Avgolemono isn’t a dish itself, it’s a silky, rich fragrant sauce made of eggs & lemon . It gives a delicious taste to soups, especially chicken soup, and it perfectly supplements dishes like fricasse, dolma, and vegetables like artichokes, peas etc. Don’t miss out on a special treat!
Ingredients:
- 1-3 eggs (depending on the quantity but 2 eggs are generally enough for a soup or fricasse)
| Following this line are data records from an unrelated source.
/-- R33, R34, R51, R95 (the change set and the settled pins are log 6): the position that a command awaits, by a change of one
contact or of both, completes it: a close, not cut and with no dead line, leaves CLOSED; one that completes under a declared dead
line is opened at once with DEAD_LINE (after its report, log 15); an open leaves DISCHARGING, or LOCKOUT when the stage is
latched; each is reported EXECUTED with its cause and intent number. -/
def Obligations.CommandsComplete : Prop :=
  (∀ (k : StageId) (changed : BitVec 13) (s : State) (op : Operation), Travel k changed .closed s → ChainApart k s →
    s.vc.deadLine = false → (s.stage k).state = .closing → (s.stage k).op = some op → op.cut = none →
    ∃ t, exec (.contactChange changed) s = .next t ∧
      t.stage k = { s.stage k with
        state := .closed, closeOut := false, pulse := none, window := none, discharge := 0, disc := none, op := none
        lastClose := max 1 (s.ms - op.start) } ∧
      OtherStages k s t ∧ t.inService = s.inService ++ [k] ∧ t.ready = s.ready ∧
      t.lc.outcomeSlot = some ⟨op.intent, .executed, .close, k, op.cause, .none⟩ ∧
      SwitchFrame (takeInputs changed s) t) ∧
  (∀ (k : StageId) (changed : BitVec 13) (s : State) (op : Operation), Travel k changed .opened s → ChainApart k s →
    (s.stage k).state = .opening → (s.stage k).op = some op →
    ∃ t, exec (.contactChange changed) s = .next t ∧
      t.stage k = { s.stage k with
        state := if (s.stage k).tripLatch then .lockout else .discharging
        openOut := false, pulse := none, window := none, discharge := s.fullDischarge k, disc := none, op := none
        lastOpen := max 1 (s.ms - op.start) } ∧
      OtherStages k s t ∧ t.inService = s.inService ∧ t.ready = s.ready ∧
      t.lc.outcomeSlot = some ⟨op.intent, .executed, .opening, k, op.cause, .none⟩ ∧
      SwitchFrame (takeInputs changed s) t) ∧
  (∀ (k : StageId) (changed : BitVec 13) (s : State) (op : Operation), Travel k changed .closed s →
    ChainApart k s → s.vc.deadLine = true →
    (s.stage k).state = .closing → (s.stage k).op = some op → op.cut = none →
    ∃ t, exec (.contactChange changed) s = .next t ∧
      t.stage k = { s.stage k with
        state := .opening, lastCause := .deadLine, closeOut := false, openOut := true, discharge := 0, disc := none
        op := some ⟨.opening, .deadLine, 0, s.ms, none⟩
        pulse := some (s.cfg k).pulseWidth, window := some (s.cfg k).operateWindow
        lastClose := max 1 (s.ms - op.start) } ∧
      OtherStages k s t ∧ t.ready = s.ready ∧ t.inService = s.inService.filter (· ≠ k) ∧
      t.lc.outcomeSlot = some ⟨op.intent, .executed, .close, k, op.cause, .none⟩ ∧
      SwitchFrame (takeInputs changed s) t)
- 1,5-2 lemons (or as sour as you like it)
- Warm broth
Method
- Crack 2 eggs in a bowl and start whisking them
- Add the lemon continuing to whisk
- While whisking with one hand, pour 2-3 ladles of the warm broth (from your soup, fricasse, or any other dish) slowly into the eggs continuing to whisk
Make sure to temper the sauce! This is the trickiest part.
- You need to pour the broth slowly so that the temperature will gradually change and the mixture will become warm enough to pour into the hot soup/fricasse
- If you need to, ask someone to help you pour in the broth while you do the whisking - we do it in Greece all the time ;)
- After lowering the heat a bit, add the avgolemono sauce to the soup/fricasse gradually while stirring and immediately remove it from the heat!
- It’s important to immediately remove it from the heat otherwise the egg whites will begin to cook and the soup/sauce will separate!